You can be smart all you want, but if you have no grades to show for it or accomplishments you are not smart
While I had a good laugh about this post, I find some of the commentary by self-identified “tormentors” of pre-meds kind of inhumane; if you knew your future depended on some meaningless numbers on a sheet of paper (thanks the the idiocy of the masses and the whorishness/subserviance most show towards “scientists” and associated statistics) – perhaps you’d show the same vigilance some of the sociopathic premeds you so ridicule do. Blaming the anxious rats instead of the apathy that creates this rat race from hell is obnoxiously ironic. Personally I’d rather take a doctor from a foreign country who did not have to worry about GPA but actually focused on learning any day over these “well-rounded” applicants who have managed to jump through irrational hoops set by even more idiots.
On one hand, only the best rats emerge from the rat race to become the world’s finest doctors.
On the other hand, only rats emerge from the rat race.
The process exists to weed out those that a paralyzed by fear, unmotivated by ambition… too dumb to master the art of studying. We don’t make them into doctors – medical schools do that, we just make it that much easier for them to realize that they were never cut out to work 70 hour weeks in a job where they could potentially kill their customers.
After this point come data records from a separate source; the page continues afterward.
-- ==== Sys2Proof/Machine/Core.lean ====
section
/-! DEFINITION. The machine as the host takes it. -/

def Sys2Proof.core : Host.Core :=
  { State := Sys2Proof.Machine.State, Fault := Sys2Proof.Machine.Fault, Refusal := Sys2Proof.Machine.Refusal,
    step := Sys2Proof.Machine.step, reset := Sys2Proof.Machine.State.reset }
end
Coincidently, no amount of arguing is going to unkill a person – even if they only died from half a point.
I find many of these comments to be quite one-sided and insensitive to the realities faced by many students working towards medicine. There are many faculties that require a good GPA, good scores on various tests, personal scores inorder to be admitted. Some faculties require good standing starting from highschool!
To demonize “pre-meds” is to insult anyone who is motivated and determined to succeed in life and achieve their dreams – regardless of their chosen career path. I don’t deny that there are many unpleasant students out there, but they exist in every faculty (seriously, don’t flatter yourself).
The requirements for medicine are just a bit more intense and the competition is insane (some schools you have a 1/23 chance). Don’t blame people for studying extra hard or putting in more time to improve themselves on a personal level.
Wow, this reminds me alot of my experiences in undergrad courses.
Medical students are the smartest kids you’ll meet in college, PreMeds are by far, the dumbest.
Not only do they fail to realize that they are nowhere near the cream of the crop, but they also seem to ignore every word of advice and every requirement made by the medical school for admissions.
Our Med school has been accepting bio, chem, eng, etc for a while now. Recently, I ran into a ‘premed’ in his senior year. “What’s your major?”, “History”.
Seriously people.
My old roommate was a pre-med who C’d his way through general chemistry. He had no job experience in the medical field. I read one of his papers for a senior level biology course; it read like a child’s bantering, and had no paragraph splits!
I’m in total agreement. Premeds are total douche bags. The sad part here is that I, six years after finishing college, have caught the doctoring bug. I think it’d be cool to be a certain specialties of doctor, and I’m about to take the few remaining prereqs that I lack from my degree. What I fear is that I’ll never blend in with these flakes. I’m all too aware that medicine requires personal sacrifices, but geez. There’s more to life than your damn GPA, and when I post on that premed forum I’m tired of getting greater than thou, obnoxious replies.